If yer gonna seal and freeze 10+ gallons of bait, buy extra batteries.

Ask me how I know.


----------



## BubbaBlue (May 11, 2004)

First impressions.

All I have to compare to is a Food Saver and yeah, that's not really fair considering the difference in cost. 

Life isn't fair. 

Good:
1) Convenient and "real" easy to use. No set up, no mess. 
2) Quick to vac if you get most of the air out before you close the zip. 
3) No problem with juicy contents. Sealed up chili with no transfer of liquid to the vac wand.
4) Can be re-sealed if you only use part of the contents.


Not so good:
1) Suction is no where near the strength of a Food Saver.
2) Don't think the plastic of the bags is as thick as Food Saver bags.
3) You have to be careful loading the bags and don't get near the valve.
4) The quart size doesn't hold much.

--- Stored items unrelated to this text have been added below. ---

/-- The fault sources of R461: number, class, severity after PORST_N. -/
def faultTable : List (Nat × Nat × Nat) :=
  [(0x01, 7, 1), (0x02, 7, 2), (0x08, 2, 0), (0x09, 2, 1), (0x0A, 2, 1), (0x0B, 2, 1), (0x0C, 2, 1), (0x0D, 2, 1),
   (0x0E, 2, 1), (0x0F, 2, 2), (0x10, 2, 0), (0x11, 2, 2), (0x12, 2, 2)] ++
  [(0x18, 1, 1), (0x19, 1, 1), (0x1A, 1, 1), (0x1B, 1, 0), (0x1C, 1, 1), (0x1D, 1, 1), (0x1E, 1, 0), (0x1F, 1, 0),
   (0x20, 0, 2), (0x21, 0, 2), (0x22, 0, 2), (0x23, 0, 1), (0x24, 0, 1), (0x25, 0, 0)] ++
  [(0x28, 3, 1), (0x29, 3, 0), (0x2A, 3, 0), (0x2B, 3, 1), (0x30, 4, 2), (0x31, 4, 2), (0x38, 5, 1), (0x39, 5, 1),
   (0x3A, 5, 0), (0x3B, 5, 1), (0x3C, 5, 2), (0x3D, 5, 1), (0x3E, 5, 1)] ++
  [(0x40, 6, 1), (0x41, 6, 1), (0x42, 6, 0), (0x43, 6, 1), (0x44, 6, 1), (0x45, 6, 1), (0x46, 6, 3)]

/-- The class and reset severity of a fault source, if it is not reserved. -/
def faultInfo (src : Nat) : Option (Nat × Nat) :=
  match faultTable.find? (fun e => e.1 == src) with
  | none => none
  | some e => some e.2

/-- The register-space offset is that of FLT_SRCs_CFG (R461), and its source. -/
def fltCfgSrc (o : Nat) : Option Nat :=
  if Nat.ble 0x2408 o && Nat.ble o 0x27F8 && o % 8 == 0 then some ((o - 0x2400) / 8) else none

/-- The reset value of the register at an offset (R16); 0 where none is assigned (R14). -/
def resetOf (gib o : Nat) : Nat :=
  match fltCfgSrc o with
  | some s => match faultInfo s with
    | some (_, sev) => 4 + sev
    | none => 0
  | none => if o == 0 then 0x7716A100 + gib else
    match specAt o with
    | some r => r.reset
    | none => 0

/-- The stored word of a register (R32: the shadow, where it has RWS fields). -/
def State.reg (s : State) (o : Nat) : Nat :=
  match Tbl.find s.regs o with
  | some w => w.toNat
  | none => resetOf s.gib o

/-- The state with the stored word of a register replaced. -/
def State.setReg (s : State) (o v : Nat) : State :=
  let w := w32 v
  { s with regs := if w.toNat = resetOf s.gib o then s.regs.del o else s.regs.put o w }

/-- A field of a register. -/
def State.rd (s : State) (f : Fld) : Nat := bitsOf (s.reg f.off) f.lo f.w

/-- A field of a register is not 0. -/
def State.on (s : State) (f : Fld) : Bool := s.rd f != 0

/-- The state with a field of a register replaced. -/
def State.wr (s : State) (f : Fld) (v : Nat) : State := s.setReg f.off (putBits (s.reg f.off) f.lo f.w v)

/-- The state with a one-bit field set or cleared. -/
def State.wrB (s : State) (f : Fld) (b : Bool) : State := s.wr f (if b then 1 else 0)

/-- The active word of a register (R32). -/
def State.actReg (s : State) (o : Nat) : Nat :=
  match Tbl.find s.ovr o with
  | some w => w.toNat
  | none => s.reg o

/-- The active value of an RWS field (R32). -/
def State.act (s : State) (f : Fld) : Nat := bitsOf (s.actReg f.off) f.lo f.w

/-- The active value of an RWS field is not 0. -/
def State.actOn (s : State) (f : Fld) : Bool := s.act f != 0

/-- The state with the active word of a register replaced, its shadow unchanged. -/
def State.setAct (s : State) (o v : Nat) : State :=
  { s with ovr := if (w32 v).toNat = s.reg o then s.ovr.del o else s.ovr.put o (w32 v) }

/-- The state with the active value of one field replaced. -/
def State.wrAct (s : State) (f : Fld) (v : Nat) : State :=
  s.setAct f.off (putBits (s.actReg f.off) f.lo f.w v)

/-! ### One cycle (R18) -/

/-- What the cycle at hand has seen so far. -/
def State.cycNow (s : State) : CycS := if s.cyc.t = s.now then s.cyc else { t := s.now }

/-- The state with the record of the cycle at hand changed by `f`. -/
def State.modCyc (s : State) (f : CycS → CycS) : State := { s with cyc := f s.cycNow }

/-- Something of a kind arrives in the cycle at hand: 0 COMMIT of engine `i`, 1 DROP of engine `i`, 2 a flip request
(2 n + b), 3 a WAIT_TICK at HEAD of queue `i`, 4 a signal of fence counter `i`, 5 a refusal in queue `i`, 6 a window write of
descriptor word `i`, 7 OBJ_CTRL.HOLD set by hardware, 8 a flip (2 n + b) that found FLIPPED clear, 9 a register write of
palette entry `i`, 10 a flip that found FLIPPED set, 11 ENABLE of voice `i` (384 + c: tone c) written 0 by hardware, 12 the
same of DMA channel `i`, 13 a task input connected to Sluice channel `i`, 14 a task action
on pin `i`, 15 a REQ of flip 2 n + b while one is pending, 16 a FLIP_STALL (2 n + b) that found STALL clear, 17 one that found
it set. -/
def State.arrive (s : State) (k i : Nat) : State := s.modCyc (fun c => { c with arr := (k, i) :: c.arr })

/-- An arrival of the cycle at hand is taken back. -/
def State.depart (s : State) (k i : Nat) : State := s.modCyc (fun c => { c with arr := c.arr.filter (fun e => e != (k, i)) })

/-- It has arrived in the cycle at hand. -/
def State.arrived (s : State) (k i : Nat) : Bool := s.cycNow.arr.contains (k, i)

/-- Ticks are being generated (R24). -/
def State.running (s : State) : Bool := s.on F.ENG_TICK_CTRL.RUN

Actually considering the wasted space near the valve of the gallon size, they don't hold that much either.
5) Cost of the bags. 9 each gallon bags @ $2.84 + 5% tax = $2.98. Per each = $.33+ per bag. Considering how little they hold, that's not that great a deal.

Considering "Not so good" #1 and #2, I won't use it for important things like steaks for long term storage.

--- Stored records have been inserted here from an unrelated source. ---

-- ==== Sys2Proof/Machine/Mem.lean ====
section
/-! DEFINITION. In-package memory (10_memory_and_protection.md): the address map, both codes, the merge buffers,
the error log and the accesses every requester makes. `State.mem` holds the bytes that were stored; wrong
symbols are kept beside it as XOR patterns (`MemS.hbmErr`, `MemS.sramErr`), since both codes are linear. -/

namespace Sys2Proof.Machine

/-! ### The two codes -/

/-- Multiplication by x in GF(2^m) with primitive polynomial `poly` (of degree m). -/
def gfX (m poly a : Nat) : Nat := if (2 * a).testBit m then (2 * a) ^^^ poly else 2 * a

/-- `a * α^n`. -/
def gfMulPow (m poly : Nat) : Nat → Nat → Nat
  | 0, a => a
  | n + 1, a => gfX m poly (gfMulPow m poly n a)

/-- Product of field elements: `a` times each set bit of `b`, over the bits below `m`. -/
def gfMul (m poly a b : Nat) : Nat :=
  (List.range m).foldl (fun r i => if b.testBit i then r ^^^ gfMulPow m poly i a else r) 0

/-- The field of the HBM code (R271): GF(2^8), x^8 + x^4 + x^3 + x^2 + 1. -/
def rsPow (n a : Nat) : Nat := gfMulPow 8 0x11D (n % 255) a

/-- Syndrome `m` of an error pattern: symbol `j` is the coefficient of x^(35 - j) (R271). -/
def rsSyn (e : List (Nat × Nat)) (m : Nat) : Nat :=
  e.foldl (fun r p => r ^^^ rsPow (m * (35 - p.1)) p.2) 0

/-- One wrong symbol that explains the syndromes. -/
def rsOne (s0 s1 s2 s3 : Nat) : Option (List (Nat × Nat)) :=
  match (List.range 36).find? (fun j =>
      s0 != 0 && rsPow (35 - j) s0 == s1 && rsPow (2 * (35 - j)) s0 == s2 && rsPow (3 * (35 - j)) s0 == s3) with
  | some j => some [(j, s0)]
  | none => none

/-- Two wrong symbols at `i < j` that explain the syndromes: the value at `j` solves
`v (α^pi + α^pj) = s0 α^pi + s1`, and both later syndromes follow the locators of the pair. -/
def rsPair (s0 s1 s2 s3 i j : Nat) : Option (List (Nat × Nat)) :=
  let pi := 35 - i
  let pj := 35 - j
  let den := rsPow pi 1 ^^^ rsPow pj 1
  let num := rsPow pi s0 ^^^ s1
  if (s2 ^^^ rsPow pi s1 ^^^ rsPow pj s1 ^^^ rsPow (pi + pj) s0) != 0 ||
      (s3 ^^^ rsPow pi s2 ^^^ rsPow pj s2 ^^^ rsPow (pi + pj) s1) != 0 then none
  else match (List.range 255).find? (fun n => rsPow n den == num) with
  | none => none
  | some n =>
    let v := rsPow n 1
    let u := s0 ^^^ v
    if u != 0 && (rsPow (2 * pi) u ^^^ rsPow (2 * pj) v) == s2 && (rsPow (3 * pi) u ^^^ rsPow (3 * pj) v) == s3
    then some [(i, u), (j, v)] else none

/-- The decoder of R271: the symbols it corrects, or none where no codeword lies within distance 2. -/
def rsDecode (e : List (Nat × Nat)) : Option (List (Nat × Nat)) :=
  let s0 := rsSyn e 0
  let s1 := rsSyn e 1
  let s2 := rsSyn e 2
  let s3 := rsSyn e 3
  if s0 = 0 ∧ s1 = 0 ∧ s2 = 0 ∧ s3 = 0 then some []
  else match rsOne s0 s1 s2 s3 with
    | some c => some c
    | none => ((List.range 36).flatMap (fun j => (List.range j).map (fun i => (i, j)))).findSome?
        (fun p => rsPair s0 s1 s2 s3 p.1 p.2)

/-- α^n in the field of the SRAM code (R267): GF(2^7), x^7 + x^3 + 1. -/
def bchPow (n : Nat) : Nat := gfMulPow 7 0x89 (n % 127) 1

/-- S1, S3 and P of an 80-bit error pattern over code bits 0-78 (R267). -/
def bchSyn (e : Nat) : Nat × Nat × Bool :=
  (List.range 79).foldl (fun r i =>
    if e.testBit i then (r.1 ^^^ bchPow i, r.2.1 ^^^ bchPow (3 * i), !r.2.2) else r) (0, 0, false)

/-- The check Q fails: data bits of odd number (code bits 16, 18, ... 78) and check bit 15 (bit 79). -/
def bchQ (e : Nat) : Bool :=
  (List.range 32).foldl (fun r i => r != e.testBit (16 + 2 * i)) (e.testBit 79)

/-- The SRAM decoder of R268: the pattern it corrects (bit 79 is check bit 15), or none if uncorrectable. -/
def bchDecode (e : Nat) : Option Nat :=
  let (s1, s3, p) := bchSyn e
  if s1 = 0 ∧ s3 = 0 ∧ p = false then (if bchQ e then some (2 ^ 79) else some 0)
  else
    let c := if p then (List.range 79).findSome? (fun i =>
        if bchPow i = s1 ∧ bchPow (3 * i) = s3 then some (2 ^ i) else none)
      else ((List.range 79).flatMap (fun j => (List.range j).map (fun i => (i, j)))).findSome? (fun q =>
        if (bchPow q.1 ^^^ bchPow q.2) = s1 ∧ (bchPow (3 * q.1) ^^^ bchPow (3 * q.2)) = s3
        then some (2 ^ q.1 + 2 ^ q.2) else none)
    match c with
    | none => none
    | some m => if bchQ (e ^^^ m) then none else some m

/-! ### The address map -/

/-- HBM answers: trained, or Standby entered and its work not yet cut off (R452, R517). -/
def State.hbmOpen (s : State) : Bool := s.on F.HBM_STATUS.TRAINED || s.boot.sby == 2

/-- Outbound accesses reach the host: the link is up, Bus Master Enable is 1 and the function is in D0 (R479). -/
def State.hostUp (s : State) : Bool := s.on F.HST_LINK.UP && s.on F.HST_LINK.BME && !s.on F.HST_LINK.D3HOT

/-- HST_OUT_BASE (R479). -/
def State.hostBase (s : State) : Nat := s.reg R.HST_OUT_BASE_LO + s.reg R.HST_OUT_BASE_HI * 2 ^ 32

/-- What an address of the 40-bit system space names (R259). -/
inductive Region where
  | hbm | sram (port : Nat) | regSpace (off : Nat) | host | none
  deriving DecidableEq, Repr

/-- The map of R259; port 0 is the shared SRAM, 1 + 2c and 2 + 2c are the instruction and data SRAM of core c. -/
def regionOf (gib a : Nat) : Region :=
  if a < 2 ^ 30 * gib then .hbm
  else if Nat.ble 0x1000000000 a && Nat.blt a 0x1000400000 then .sram 0
  else if Nat.ble 0x1040000000 a && Nat.blt a 0x1040100000 then
    let c := (a - 0x1040000000) / 0x40000
    let o := (a - 0x1040000000) % 0x40000
    .sram (if o < 0x20000 then 1 + 2 * c else 2 + 2 * c)
  else if Nat.ble 0x2000000000 a && Nat.blt a 0x2004000000 then .regSpace (a - 0x2000000000)
  else if Nat.ble 0x8000000000 a && Nat.blt a 0x10000000000 then .host
  else .none

/-- The pseudo-channel of an HBM address (R261). -/
def pcOf (a : Nat) : Nat := ((a >>> 8) ^^^ (a >>> 16)) &&& 15

/-- The result of a memory access: bytes, a wait for HBM training (R517), an uncorrectable error (its fault
source), or a decode error (R260). -/
inductive BusRes where
  | ok (bytes : List Byte)
  | wait
  | ue (src : Nat)
  | decode
  deriving DecidableEq, Repr

/-- The class of a requester (R262); 7 stands for the Pelell port buffers. -/
def reqClass (req : Nat) : Nat :=
  if req ≤ 0x10 then 0 else if req = 0x84 then 1 else if req = 0x83 then 2
  else if (Nat.ble 0x20 req && Nat.ble req 0x30) || req == 0x86 then 3
  else if (Nat.ble 0x40 req && Nat.ble req 0x7F) || req == 0x81 || req == 0x82 then 4
  else if req = 0x80 then 5 else if req = 0x87 then 6 else 7

/-- A MEM fault, at most once per frame and requester class, or once per 10,000,000 ECLK while ticks are
stopped (R279). -/
def State.memRaise (s : State) (src req inst : Nat) : State :=
  let c := reqClass req
  let old := s.memc.raisedAt.filter (fun e => e.1 == src && e.2.1 == c)
  let blocked := old.any (fun e =>
    if s.running then e.2.2.1 == s.tick.frameCnt else decide (s.now < e.2.2.2 + 10000000))
  if blocked then s
  else
    let rest := s.memc.raisedAt.filter (fun e => !(e.1 == src && e.2.1 == c))
    ({ s with memc := { s.memc with raisedAt := (src, c, s.tick.frameCnt, s.now) :: rest } }).fault src inst

/-- A MEM fault of a requester. An engine's waits for the deadline of the line it poisons, where it stands in place of
DIKE (R49, R278; log 20). -/
def State.memFaultI (s : State) (src req inst : Nat) : State :=
  if Nat.ble req 0x10 then { s with memc := { s.memc with held := (req, src) :: s.memc.held } }
  else s.memRaise src req inst

/-- A MEM fault whose instance is the requester (R461). -/
def State.memFault (s : State) (src req : Nat) : State := s.memFaultI src req req

/-- An entry for the memory error log (R280); source 61 has an event (R352). -/
def State.memLog (s : State) (typ addr req syms : Nat) : State :=
  if s.memc.log.length < 16 then
    (({ s with memc := { s.memc with log := s.memc.log ++ [({ typ := typ, addr := addr, req := req, syms := syms } : MemLog)] } }).wr
      F.MEM_LOG_STATUS.COUNT (s.memc.log.length + 1)).irq 61
  else
    let e : MemLog := { typ := typ, addr := addr, req := req, syms := syms }
    let s := { s with memc := { s.memc with logLost := some (s.now, e, s.on F.MEM_STATUS.LOG_OVERFLOW) } }
    s.hwSet F.MEM_STATUS.LOG_OVERFLOW

/-- A decode error (R260): counted, logged, and MEM_DECODE raised by the requester that received it (R278). -/
def State.decodeErr (s : State) (addr req : Nat) : State :=
  ((s.incRc F.MEM_DECODE_CNT.COUNT).memLog 8 addr req 0).memFault 0x23 req

/-- An error that an access at `addr` by `req` met, counted, logged and raised: 0 an address without contents (R260),
1 an uncorrectable HBM block (R272), 2 an uncorrectable word of an SRAM array that has no system address (R268); the
address its log entry shows is free (log 8). -/
def State.fetchErr (s : State) (cause addr req : Nat) : State :=
  match cause with
  | 0 => s.decodeErr addr req
  | 1 => ((s.incRc F.MEM_HBM_UE_CNT.COUNT).memLog 4 (addr / 32 * 32) req 0).memFault 0x21 req
  | _ =>
    let (a, s) := s.free
    ((s.incRc F.MEM_SRAM_UE_CNT.COUNT).memLog 2 (a % 2 ^ 40) req 0).memFault 0x20 req

/-! ### Stored bytes -/

/-- The stored byte at a system address; a byte nobody has written reads 0 (R517). -/
def State.byte (s : State) (a : Nat) : Byte := Tbl.get 0#8 s.mem a

/-- `n` stored bytes from address `a`. -/
def State.bytes (s : State) (a n : Nat) : List Byte := (List.range n).map (fun i => s.byte (a + i))

/-- The state with one stored byte replaced. -/
def State.setByte (s : State) (a : Nat) (b : Byte) : State := { s with mem := Tbl.set 0#8 s.mem a b }

/-- The byte at `a` as the last accepted write left it: in a merge buffer, else stored (R269, R270, R274). -/
def State.lastByte (s : State) (a : Nat) : Byte :=
  let at_ := fun (w : Nat) (l : List MergeE) => l.findSome? (fun e => if e.addr == a / w * w then Tbl.find e.bytes (a % w) else none)
  ((at_ 32 s.memc.rmw).orElse (fun _ => at_ 8 s.memc.merge)).getD (s.byte a)

/-- `n` bytes from `a` are about to be overwritten: the journal keeps what an engine may still compose from (R100). -/
def State.journalAdd (s : State) (a n : Nat) : State :=
  let olds := (List.range n).map (fun i => (s.memc.jseq, a + i, s.lastByte (a + i)))
  { s with memc := { s.memc with journal := olds ++ s.memc.journal, jseq := s.memc.jseq + 1 } }

/-- The state with consecutive stored bytes replaced. -/
def State.setBytes (s : State) (a : Nat) : List Byte → State
  | [] => s
  | b :: bs => (s.setByte a b).setBytes (a + 1) bs

/-- A write arrives at bytes `a .. a + n - 1`: reservations on the 8-byte words it touches are cleared (R341). -/
def State.resvClear (s : State) (a n : Nat) : State :=
  { s with memc := { s.memc with resv := s.memc.resv.filter (fun e => !(decide (e.2 < a + n) && decide (a < e.2 + 8))) } }

/-- The wrong symbols of an HBM block. -/
def State.blkErr (s : State) (blk : Nat) : List (Nat × Nat) :=
  (s.memc.hbmErr.filter (fun e => e.1 / 36 == blk)).map (fun e => (e.1 % 36, e.2.toNat))

/-- The injection of R281 strikes a store to the block or word that holds `a .. a + n - 1`. -/
def State.injHits (s : State) (a n : Nat) : Bool :=
  let t := s.rd F.MEM_INJ_ADDR_LO.ADDR_LO + s.rd F.MEM_INJ_ADDR_HI.ADDR_HI * 2 ^ 32
  s.on F.MEM_INJ_CTRL.ARM && s.on F.MEM_INJ_CTRL.N && decide (a ≤ t) && decide (t < a + n)

/-- A whole HBM block is stored with a fresh code (R274), corrupted if an injection is armed for it (R281). -/
def State.storeBlk (s : State) (blk : Nat) (bs : List Byte) : State :=
  let s := s.setBytes (32 * blk) bs
  let clean := s.memc.hbmErr.filter (fun e => e.1 / 36 != blk)
  if s.injHits (32 * blk) 32 then
    let n := s.rd F.MEM_INJ_CTRL.N
    let err := (List.range n).foldl (fun t j => Tbl.put t (36 * blk + j) 1#8) clean
    (({ s with memc := { s.memc with hbmErr := err } }).hwSet F.MEM_STATUS.INJ_DONE).wr F.MEM_INJ_CTRL.ARM 0
  else { s with memc := { s.memc with hbmErr := clean } }

/-- A whole SRAM word is stored with a fresh code, corrupted if an injection is armed for it (R281). -/
def State.storeWord8 (s : State) (wa : Nat) (bs : List Byte) : State :=
  let s := s.setBytes wa bs
  let s := { s with memc := { s.memc with fix := s.memc.fix.filter (· != wa) } }
  if s.injHits wa 8 then
    let n := s.rd F.MEM_INJ_CTRL.N
    (({ s with memc := { s.memc with sramErr := Tbl.put s.memc.sramErr wa ((2 ^ n - 1) * 2 ^ 15) } }).hwSet
      F.MEM_STATUS.INJ_DONE).wr F.MEM_INJ_CTRL.ARM 0
  else { s with memc := { s.memc with sramErr := s.memc.sramErr.del wa } }

/-- A correction of an HBM block: counted per stack and pseudo-channel (R272), logged with LOG_CE (R280), in the
window of R277. -/
def State.hbmCe (s : State) (blk req typ n : Nat) : State :=
  let s := (s.incRc F.MEM_HBM_CE_CNT.COUNT).incRc (F.HBM_PCp_CE.COUNT (pcOf (32 * blk)))
  let s := { s with memc := { s.memc with winCnt := s.memc.winCnt + 1 } }
  if s.on F.MEM_CTRL.LOG_CE then s.memLog typ (32 * blk) req n else s

/-- The address of a corrected block goes to the repair queue (R273). -/
def State.repairAdd (s : State) (blk : Nat) : State :=
  if s.memc.repair.contains blk then s
  else if s.memc.repair.length < 16 then { s with memc := { s.memc with repair := s.memc.repair ++ [blk] } }
  else s.hwSet F.MEM_STATUS.REPAIR_DROP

At first glance, I'll probably use it for frequently used things like hamburger patties (resealable bags = cool!), leftovers and stuff. Might be good for dry goods like pretzels but I haven't tried them. Will give it a try with brined bait but regular freezer zips have worked fine for me in the past. 

Bottom line. It's a pretty cool setup, easy to use, cheap on the front end but more pricey long term... also, it ain't no Food Saver. 
.


----------



## Cdog (Mar 18, 2002)

Thanks for th report, all I would be using one for is bait.


----------



## BubbaBlue (May 11, 2004)

Another FYI if anyone buys one of these. 

It has nothing to do with the functioning of the unit, but rather, the packaging. It comes in what looks like one of those plastic blister packs that you normally have to get open with a chain saw and lots of cussin'. 

Actually it isn't. On the bottom of the package is a tab that says "Pull Here". You pull it and the package opens up cleanly. 

The cool part is that if the package opened up correctly without tearing, it turns into a decent storage container for the vac wand. 

Somebody spent some time designing the package for this thing. Wish they would apply that to all those other irritating blister packs out there. 
.


----------



## SnookMook (Jan 7, 2004)

Bubba--Damn, I need to start reading things. I cut mine open with tin shears like all the rest of those damn plastic containers they put crap in these days. 

By the way pruning shears or tin snips work great on those damn things.


----------



## Fishman (Apr 23, 2000)

I’ve got a Food Saver it works well for me the only real problem is that when you need to replace the bags you have to use their brand of bags the only ones that will work..


----------